Firefox 92 erschienen: Das sind die Neuerungen

Der Browser Firefox 92 ist ab heute verfügbar. Die wichtigsten Neuerungen in der Übersicht:

Sicherere Verbindungen: Firefox unterstützt ab sofort automatische Updates auf HTTPS, indem der Browser HTTPS RR als Alt-Svc Headers nutzt.

Bessere Performance bei Nutzung von Werkzeugen für Barrierefreiheit: Wird Mozilla Thunderbird nach Firefox aktualisiert oder installiert, wird die Performance von Firefox mit Screenreadern und anderen Werkzeugen für die Barrierefreiheit nicht mehr heruntergeschraubt.

Zudem können deutschsprachige Firefox-Nutzer und -Nutzerinnen ab sofort auf kuratierte Inhalte zugreifen, die über den in Firefox integrierten Dienst Pocket bereitgestellt werden. Die sogenannten Pocket Collections sind Inhalts-Sammlungen zu gesellschaftlich relevanten Themen, die von Personen des öffentlichen Lebens ausgesucht und eingeordnet werden. Unter unseren Beiträgen hier im Blog habt ihr auch einen Pocket-Button zum Speichern, des Weiteren könnt ihr dies ja auch über die Firefox-Integration des Dienstes machen. Absolut gutes Tool…

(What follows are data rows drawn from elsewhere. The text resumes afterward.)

/-! ## Coolant flow (R40 to R42) -/

/-- A flow line's edge restarts the time its filter has spent at the level; a line 20 µs high since an accepted rise
qualifies one pulse, after which it must stay low 20 µs before the next is accepted; nothing else changes (R40). At a gate
end each chain's flow rate becomes 4 times its count, the count restarts, the consecutive-low count rises to at most 255
below the flow minimum and returns to 0 otherwise, and each chain is delivered its result; the next gate is due 250 ms
later (R41). -/
def Obligations.FlowIsCountedAndRated : Prop :=
  (∀ (dt : Nat) (c : ChainNo) (s : State), s.phase = .running →
      (∀ high, s.pins.flows.get c ≠ high → ∃ t, exec (.flowLineEdge dt c high) s = .next t
        ∧ t.pins = { s.pins with flows := s.pins.flows.set c high }
        ∧ t.intake = { s.intake with
            flow := s.intake.flow.set c { s.intake.flow.get c with
              filter := { (s.intake.flow.get c).filter with since := s.time + dt } } }
        ∧ t = { s with time := s.time + dt, pins := t.pins, intake := t.intake })
      ∧ (s.pins.flows.get c = true → (s.intake.flow.get c).filter.armed = true →
        (s.intake.flow.get c).filter.since + 20 ≤ s.time + dt →
        exec (.flowPulseQualify dt c) s = .next { s with
          time := s.time + dt
          intake := { s.intake with
            flow := s.intake.flow.set c { s.intake.flow.get c with
              count := (s.intake.flow.get c).count + 1
              filter := { (s.intake.flow.get c).filter with high := true, armed := false } } } })
      ∧ (s.pins.flows.get c = false → (s.intake.flow.get c).filter.armed = false →
        (s.intake.flow.get c).filter.since + 20 ≤ s.time + dt →
        exec (.flowFilterRearm dt c) s = .next { s with
          time := s.time + dt
          intake := { s.intake with
            flow := s.intake.flow.set c { s.intake.flow.get c with
              filter := { (s.intake.flow.get c).filter with high := false, armed := true } } } }))
  ∧ (∀ (dt : Nat) (s : State), s.phase = .running → s.intake.gateDue ≤ s.time + dt →
      ∃ t, exec (.gateEnd dt) s = .next t
        ∧ (∀ c, (t.intake.flow.get c).count = 0 ∧ (t.intake.flow.get c).rate = (s.intake.flow.get c).count * 4
            ∧ (t.intake.flow.get c).filter = (s.intake.flow.get c).filter
            ∧ (t.intake.flow.get c).lowGates =
                (if (s.intake.flow.get c).count * 4 < s.store.active.flowMin then
                  (if (s.intake.flow.get c).lowGates < 255 then (s.intake.flow.get c).lowGates + 1
                   else (s.intake.flow.get c).lowGates)
                 else 0)
            ∧ t.chains.get c = { s.chains.get c with
                inbox := { inboxOf s c with
                  flow := (inboxOf s c).flow ++
                    [⟨(s.intake.flow.get c).count * 4,
                      decide (s.store.active.flowDwell ≤ (t.intake.flow.get c).lowGates)⟩] } })
        ∧ t.intake = { s.intake with flow := t.intake.flow, gateDue := s.intake.gateDue + 250000 }
        ∧ t = { s with time := s.time + dt, intake := t.intake, chains := t.chains })

/-- A flow gate result gives the chain its flow rate in every state; only a chain in RAMP or ACTIVE whose result is at
the dwell does more, and trips FLOW_LOSS: an entry of weight 1, a capture record, the THERMAL dwell, A 0 and the inhibit
asserted (R42, R107, R108). -/
def Obligations.FlowLossTripsRunningChain : Prop :=
  ∀ (dt : Nat) (c : ChainNo) (x : FlowResult) (rest : List FlowResult) (s : State), s.phase = .running →
    (inboxOf s c).flow = x :: rest →
    ∃ t, exec (.flowGateResult dt c) s = .next t ∧ ChainNotices c s t ∧
      match x.atDwell, runState (recordOf s c).mode with
      | true, some run =>
        ChainFrame dt c
          { s.chains.get c with
            record := trippedRecord .flowLoss (profileOf s c).dwellThermal (s.time + dt)
              ((recordOf s c).tripList ++ [⟨siteClock (elapse dt s), .flowLoss⟩])
              { recordOf s c with flowRate := x.rate }
            inbox := { inboxOf s c with flow := rest } }
          (handedBy c (s.time + dt)
            (slowTripCapture c .flowLoss (siteClock (elapse dt s)) run (recordOf s c).applied
              (weightSum (recordOf s c).tripList + 1) (trackerStateOf s.tracker)
              { recordOf s c with flowRate := x.rate }) s) s t
        ∧ t.lines.inhibit.get c = true
      | _, _ =>
        ChainFrame dt c
          { s.chains.get c with
            record := { recordOf s c with flowRate := x.rate }, inbox := { inboxOf s c with flow := rest } }
          s.capture.handed s t

/-! ## Evaluations (R11, R60 to R63) -/

/-- An evaluation outside QUALIFY, RAMP and ACTIVE does its steps 1 to 6 and nothing more: no trip is tested, A and the
state stay, the snapshot, the dwell and the trip list are not touched (R7, R60, R63). -/
def Obligations.EvaluationUpdatesRecordOnly : Prop :=
  ∀ (dt : Nat) (c : ChainNo) (x : ChainReadings) (returned : Bool) (rest : List (IntakeEvent ChainReadings))
    (s : State), s.phase = .running → (inboxOf s c).intake = .evaluation x returned :: rest →
    (∀ set, (recordOf s c).mode ≠ .qualify set) → runState (recordOf s c).mode = none →
    ∃ t r, exec (.chainEvaluation dt c) s = .next t ∧ EvaluatedTo (profileOf s c) x returned (recordOf s c) r
      ∧ ChainNotices c s t
      ∧ ChainFrame dt c { s.chains.get c with record := r, inbox := { inboxOf s c with intake := rest } }
          s.capture.handed s t

/-- An evaluation in RAMP or ACTIVE names the first of REFL_ABS, MISMATCH and OVERTEMP that holds and trips with it,
keeping in the capture record the A it found and the P it composed; if none holds, A follows the composition and a chain
in RAMP whose A is then P enters ACTIVE (R49, R53, R58, R60, R61, R62, R107). -/
def Obligations.EvaluationTripsOrFollows : Prop :=
  ∀ (dt : Nat) (c : ChainNo) (x : ChainReadings) (returned : Bool) (rest : List (IntakeEvent ChainReadings))
    (run : RunState) (s : State), s.phase = .running → (inboxOf s c).intake = .evaluation x returned :: rest →
    runState (recordOf s c).mode = some run →
    ∃ t r, exec (.chainEvaluation dt c) s = .next t ∧ EvaluatedTo (profileOf s c) x returned (recordOf s c) r
      ∧ ChainNotices c s t
      ∧ (∀ cause lengths,
          (if (profileOf s c).qmax < x.reflected then cause = .reflAbs ∧ lengths = (profileOf s c).dwellMismatch
           else if (∃ v, r.ratio = some v ∧ (profileOf s c).rt ≤ v) then
             cause = .mismatch ∧ lengths = (profileOf s c).dwellMismatch
           else (profileOf s c).ttrip ≤ x.tout ∧ cause = .overtemp ∧ lengths = (profileOf s c).dwellThermal) →
          ChainFrame dt c
            { s.chains.get c with
              record := trippedRecord cause lengths (s.time + dt)
                ((recordOf s c).tripList ++ [⟨siteClock (elapse dt s), cause⟩]) r
              inbox := { inboxOf s c with intake := rest } }
            (handedBy c (s.time + dt)
              (slowTripCapture c cause (siteClock (elapse dt s)) run (recordOf s c).applied
                (weightSum (recordOf s c).tripList + 1) (trackerStateOf s.tracker) r) s) s t
          ∧ t.lines.inhibit.get c = true)
      ∧ (x.reflected ≤ (profileOf s c).qmax → (∀ v, r.ratio = some v → v < (profileOf s c).rt) →
          x.tout < (profileOf s c).ttrip →
          ChainFrame dt c
            { s.chains.get c with
              record := { r with
                applied := min (recordOf s c).applied r.permitted
                mode := if run = .ramp ∧ (recordOf s c).applied < r.permitted then .ramp else .active }
              inbox := { inboxOf s c with intake := rest } }
            s.capture.handed s t)

/-- An evaluation in QUALIFY tests no trip. With every check passing it releases the inhibit and sets A to the smaller of
the ramp start level and P, entering ACTIVE if that is P and RAMP otherwise; with a check failing the chain stays, its
set replaced by the checks that failed (R9, R11, R145). -/
def Obligations.EvaluationReleasesQualifiedChain : Prop :=
  ∀ (dt : Nat) (c : ChainNo) (x : ChainReadings) (returned : Bool) (rest : List (IntakeEvent ChainReadings))
    (set : List Check) (s : State), s.phase = .running → (inboxOf s c).intake = .evaluation x returned :: rest →
    (recordOf s c).mode = .qualify set →
    ∃ t r, exec (.chainEvaluation dt c) s = .next t ∧ EvaluatedTo (profileOf s c) x returned (recordOf s c) r
      ∧ ChainNotices c s t
      ∧ (ChecksPass s c x.tout →
          ChainFrame dt c
            { s.chains.get c with
              record := { r with
                applied := min (profileOf s c).rampStart r.permitted
                mode := if (profileOf s c).rampStart < r.permitted then .ramp else .active }
              inbox := { inboxOf s c with intake := rest } }
            s.capture.handed s t
          ∧ t.lines.inhibit.get c = false)
      ∧ (¬ ChecksPass s c x.tout → ∃ set', FailingSet s c (some x.tout) (recordOf s c).latch set' ∧
          ChainFrame dt c
            { s.chains.get c with
              record := { r with mode := .qualify set' }, inbox := { inboxOf s c with intake := rest } }
            s.capture.handed s t
          ∧ t.lines.inhibit.get c = true)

Ebenso können Mac-Benutzer die macOS-Freigabeoptionen jetzt über das Firefox-Menü Datei aufrufen. Zu guter Letzt: Mozilla hat Sicherheitslücken geschlossen.

Changelog

New
More secure connections: Firefox can now automatically upgrade to HTTPS using HTTPS RR as Alt-Svc headers.

Full-range color levels are now supported for video playback on many systems.

Mac users can now access the macOS share options from the Firefox File menu.

Support for images containing ICC v4 profiles is enabled on macOS.

Fixed
Firefox performance with screen readers and other accessibility tools is no longer severely degraded if Mozilla Thunderbird is installed or updated after Firefox.

macOS VoiceOver now correctly reports buttons and links marked as ‘expanded’ using the aria-expanded attribute.

An open alert in a tab no longer causes performance issues in other tabs using the same process.

Various security fixes

Changed
The bookmark toolbar menus on macOS now follow Firefox visual styles.

Certificate error pages have been redesigned for a better user experience.

Continuing work to restructure Firefox’s JavaScript memory management to be more performant and use less memory.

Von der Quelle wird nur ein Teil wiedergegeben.